On Tue, May 19, 2020 at 1:20 PM Thomas Gleixner <tglx@xxxxxxxxxxxxx> wrote:
>
> Thomas Gleixner <tglx@xxxxxxxxxxxxx> writes:
> > Andy Lutomirski <luto@xxxxxxxxxx> writes:
> >> On Fri, May 15, 2020 at 5:10 PM Thomas Gleixner <tglx@xxxxxxxxxxxxx> wrote:
> >>> The pagefault handler cannot use the regular idtentry_enter() because that
> >>> invokes rcu_irq_enter() if the pagefault was caused in the kernel. Not a
> >>> problem per se, but kernel side page faults can schedule which is not
> >>> possible without invoking rcu_irq_exit().
> >>>
> >>> Adding rcu_irq_exit() and a matching rcu_irq_enter() into the actual
> >>> pagefault handling code would be possible, but not pretty either.
> >>>
> >>> Provide idtentry_entry/exit_cond_rcu() which calls rcu_irq_enter() only
> >>> when RCU is not watching.
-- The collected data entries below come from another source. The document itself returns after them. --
-- ==== Sys2Proof/Machine/Integer.lean ====
section
/-! DEFINITION. The integer and address instructions (R185-R192). -/

namespace Sys2Proof.Machine

/-! ## Operations on exact integers -/

def addOp : IntOp := ⟨fun a b _ => a + b, fun a b _ => a.add b⟩
def subOp : IntOp := ⟨fun a b _ => a - b, fun a b _ => a.sub b⟩
def mulOp : IntOp := ⟨fun a b _ => a * b, fun a b _ => a.mul b⟩
/-- The high half, rounded toward −∞ (R186). -/
def mulhOp (w : Nat) : IntOp :=
  ⟨fun a b _ => a * b / (2 ^ w : Nat), fun a b _ => ((a.mul b).1 / (2 ^ w : Nat), (a.mul b).2 / (2 ^ w : Nat))⟩
def madOp : IntOp := ⟨fun a b c => a * b + c, fun a b c => (a.mul b).add c⟩
def minOp : IntOp := ⟨fun a b _ => min a b, fun a b _ => (min a.1 b.1, min a.2 b.2)⟩
def maxOp : IntOp := ⟨fun a b _ => max a b, fun a b _ => (max a.1 b.1, max a.2 b.2)⟩
def absOp : IntOp := ⟨fun a _ _ => a.natAbs, fun a _ _ => a.abs⟩
/-- Absolute difference plus C (R186). -/
def sadOp : IntOp := ⟨fun a b c => (a - b).natAbs + c, fun a b c => (a.sub b).abs.add c⟩

/-- The elementwise meaning under the word's VAR; `sat` when MOD may saturate. -/
def intM (o : ITy → IntOp) (raw : Bool := false) : Meaning := fun v =>
  intOp (o (ity v.h.var)) (ity v.h.var) (v.h.mod = 1) raw v

def mIadd : Meaning := intM (fun _ => addOp)
def mIsub : Meaning := intM (fun _ => subOp)
def mImul : Meaning := intM (fun _ => mulOp)
def mImulh : Meaning := intM (fun t => mulhOp t.w)
def mImad : Meaning := intM (fun _ => madOp)
def mImin : Meaning := intM (fun _ => minOp)
def mImax : Meaning := intM (fun _ => maxOp)
def mIabs : Meaning := intM (fun _ => absOp)

/-- ISAD (R186): packed types add every element's difference to one .n32 accumulator. -/
def mIsad : Meaning := fun v =>
  let t := ity v.h.var
  if v.h.var < 4 then intOp sadOp t false false v
  else
    let a := v.raw v.b.va 1
    let b := v.raw v.b.vb 1
    let c := v.raw v.b.vc 1
    let n32 := ity 1
    if v.th.intv then
      let d (i : Nat) : Ext :=
        ((t.ext (a.lo >>> (t.w * i)) (a.hi >>> (t.w * i))).sub (t.ext (b.lo >>> (t.w * i)) (b.hi >>> (t.w * i)))).abs
      let e := n32.fit false (((List.range t.k).map d).foldl Ext.add (n32.ext c.lo c.hi))
      v.putRaw 1 ⟨wrap 32 e.1, wrap 32 e.2, false⟩
    else
      let d (i : Nat) : Int := (t.val (a.lo >>> (t.w * i)) - t.val (b.lo >>> (t.w * i))).natAbs
      v.putRaw 1 (Raw.of (wrap 32 (((List.range t.k).map d).foldl (· + ·) (c.lo : Int))))

/-- IADDC (R186). LIT of the 64-bit form extends by sign, as a raw operand does (DESIGN CHOICE, log 74). -/
def mIaddc : Meaning := both
  (fun v =>
    let t := ity v.h.var
    let n := t.regs
    let cin := if bit v.h.mod 0 && v.p v.b.vc == .t then 1 else 0
    let s := v.srcN n v.b.va + v.srcN n v.b.vb + cin
    v.put (fun th =>
      let th := th.wrN n v.b.vd s
      if bit v.h.mod 1 then th.setPred v.b.vc.num (Tri.ofBool (2 ^ t.w ≤ s)) else th))
  noneRule

/-- IMADW (R186, R192): 32-bit A and B, 64-bit C and D. -/
def mImadw : Meaning := fun v =>
  let t := ity v.h.var
  let t64 := ity (v.h.var + 2)
  let a := v.raw v.b.va 1
  let b := v.raw v.b.vb 1
  let c := v.raw v.b.vc 2 (if t.sg then .sign else .zero)
  v.putRaw 2
    (if v.th.intv then
      let e := t64.fit false (((t.ext a.lo a.hi).mul (t.ext b.lo b.hi)).add (t64.ext c.lo c.hi))
      ⟨wrap 64 e.1, wrap 64 e.2, false⟩
    else Raw.of (wrap 64 (t.val a.lo * t.val b.lo + t64.val c.lo)))

/-! ## Logic, shifts, bit fields (R187, R188) -/

/-- A bitwise instruction of two sources on raw bits. -/
def logicM (f : Nat → Nat → Nat → Nat) : Meaning := fun v =>
  let t := ity v.h.var
  let n := t.regs
  monoOp v n [v.raw v.b.va n, v.rawB n .sign false] t.fullRaw
    (fun l => f t.w (l[0]?.getD 0) (l[1]?.getD 0))

def mAnd : Meaning := logicM (fun _ a b => a &&& b)
def mOr : Meaning := logicM (fun _ a b => a ||| b)
def mXor : Meaning := logicM (fun _ a b => a ^^^ b)
def mAndn : Meaning := logicM (fun w a b => a &&& ((2 ^ w - 1) ^^^ (b % 2 ^ w)))

/-- Bits `0` to `w - 1` by a function. -/
def ofBits (w : Nat) (f : Nat → Bool) : Nat :=
  (List.range w).foldr (fun i x => (if f i then 2 ^ i else 0) + x) 0

/-- LOGT (R187). -/
def mLogt : Meaning := fun v =>
  let t := ity v.h.var
  let n := t.regs
  let tab := v.b.vc.num
  monoOp v n [v.raw v.b.vd n, v.raw v.b.va n, v.raw v.b.vb n] t.fullRaw (fun l =>
    let d := l[0]?.getD 0
    let a := l[1]?.getD 0
    let b := l[2]?.getD 0
    ofBits t.w (fun i => tab.testBit (4 * (bit d i).toNat + 2 * (bit b i).toNat + (bit a i).toNat)))

/-- Shifts of a value by `n` (R187). -/
def shlVal (w n : Nat) (a : Int) : Int := if n < w then a * (2 ^ n : Nat) else 0
def shrVal (w n : Nat) (a : Int) : Int := if n < w then a / (2 ^ n : Nat) else 0
def shraVal (w n : Nat) (a : Int) : Int := if n < w then a / (2 ^ n : Nat) else if a < 0 then -1 else 0

/-- A shift by B read as .n32, or by IMM (R187, R192). -/
def shiftM (f : Nat → Nat → Int → Int) : Meaning := fun v =>
  let t := ity v.h.var
  let n := t.regs
  let a := v.raw v.b.va n
  let b := v.rawB 1 .zero false
  if v.th.intv then
    if b.pt then
      let e := t.ext a.lo a.hi
      let r := t.fit false (f t.w b.lo e.1, f t.w b.lo e.2)
      v.putRaw n ⟨wrap t.w r.1, wrap t.w r.2, false⟩
    else v.putRaw n t.fullRaw
  else v.putRaw n (Raw.of (wrap t.w (f t.w b.lo (t.val a.lo))))

def mShl : Meaning := shiftM shlVal
def mShr : Meaning := shiftM shrVal
def mShra : Meaning := shiftM shraVal

/-- Rotation left (R187). -/
def rotl (w m a : Nat) : Nat := (a <<< (m % w) ||| a >>> (w - m % w)) % 2 ^ w

def mRotl : Meaning := fun v =>
  let t := ity v.h.var
  let n := t.regs
  monoOp v n [v.raw v.b.va n, v.rawB 1 .zero false] t.fullRaw
    (fun l => rotl t.w (l[1]?.getD 0) (l[0]?.getD 0))

/-- FUNNEL (R187): Concat(A, B) has A above B. -/
def mFunnel : Meaning := fun v =>
  monoOp v 1 [v.raw v.b.va 1, v.raw v.b.vb 1, v.raw v.b.vc 1] (ity 1).fullRaw (fun l =>
    let y := l[0]?.getD 0 * 2 ^ 32 + l[1]?.getD 0
    bits (y <<< min (l[2]?.getD 0) 32) 32 32)

/-- BFE (R188): field of `len` bits at `pos`. -/
def bfe (t : ITy) (pos len a : Nat) : Nat :=
  let len := min len t.w
  if len = 0 then 0
  else
    let f := ofBits len (fun i => if pos + i < t.w then bit a (pos + i) else t.sg && bit a (t.w - 1))
    wrap t.w (if t.sg then toSigned len f else f)

def mBfe : Meaning := fun v =>
  let t := ity v.h.var
  let n := t.regs
  let b : Raw := match v.b with
    | .i w => Raw.of w.imm
    | _ => v.raw v.b.vb n
  monoOp v n [v.raw v.b.va n (if t.sg then .sign else .zero), b] t.fullRaw
    (fun l => bfe t (bits (l[1]?.getD 0) 0 8) (bits (l[1]?.getD 0) 8 8) (l[0]?.getD 0))

/-- BFI (R188). -/
def bfi (w pos len a b : Nat) : Nat :=
  ofBits w (fun j => if pos ≤ j ∧ j - pos < min len w then bit b (j - pos) else bit a j)

def mBfi : Meaning := fun v =>
  let t := ity v.h.var
  let n := t.regs
  monoOp v n [v.raw v.b.va n, v.raw v.b.vb n, v.raw v.b.vc n] t.fullRaw
    (fun l => bfi t.w (bits (l[2]?.getD 0) 0 8) (bits (l[2]?.getD 0) 8 8) (l[0]?.getD 0) (l[1]?.getD 0))

/-- A bit count, into one register; not a point: 0 to w (R192). -/
def countM (f : Nat → Nat → Nat) : Meaning := fun v =>
  let t := ity v.h.var
  monoOp v 1 [v.raw v.b.va t.regs] ⟨0, t.w, false⟩ (fun l => f t.w (l[0]?.getD 0))

def popcount (w a : Nat) : Nat := ((List.range w).filter (fun i => bit a i)).length
def clz (w a : Nat) : Nat := ((List.range w).takeWhile (fun i => !bit a (w - 1 - i))).length
def ctz (w a : Nat) : Nat := ((List.range w).takeWhile (fun i => !bit a i)).length
def mPopc : Meaning := countM popcount
def mClz : Meaning := countM clz
def mCtz : Meaning := countM ctz

def mBrev : Meaning := fun v =>
  let t := ity v.h.var
  let n := t.regs
  monoOp v n [v.raw v.b.va n] t.fullRaw (fun l => ofBits t.w (fun i => bit (l[0]?.getD 0) (t.w - 1 - i)))

/-! ## Bytes (R189) -/

/-- PERMB: bytes 0-3 of the table from A, 4-7 from B. -/
def permb (a b c : Nat) : Nat :=
  let q := a + 2 ^ 32 * b
  packInts 8 ((List.range 4).map (fun i =>
    let s := bits c (4 * i) 4
    let y := bits q (8 * (s % 8)) 8
    if 8 ≤ s then (if bit y 7 then 0xFF else 0) else y))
The conditional RCU enabling is a correctness
> >>> issue: A kernel page fault which hits a RCU idle reason can neither
> >>> schedule nor is it likely to survive. But avoiding RCU warnings or RCU side
> >>> effects is at least increasing the chance for useful debug output.
> >>>
> >>> The function is also useful for implementing lightweight reschedule IPI and
> >>> KVM posted interrupt IPI entry handling later.
> >>
> >> Why is this conditional? That is, couldn't we do this for all
> >> idtentry_enter() calls instead of just for page faults? Evil things
> >> like NMI shouldn't go through this path at all.
> >
> > I thought about that, but then ended up with the conclusion that RCU
> > might be unhappy, but my conclusion might be fundamentally wrong.
>
> It's about this:
>
> rcu_nmi_enter()
> {
> if (!rcu_is_watching()) {
> make it watch;
> } else if (!in_nmi()) {
> do_magic_nohz_dyntick_muck();
> }
>
> So if we do all irq/system vector entries conditional then the
> do_magic() gets never executed. After that I got lost...

I'm also baffled by that magic, but I'm also not suggesting doing this
to *all* entries -- just the not-super-magic ones that use
idtentry_enter().

Paul, what is this code actually trying to do?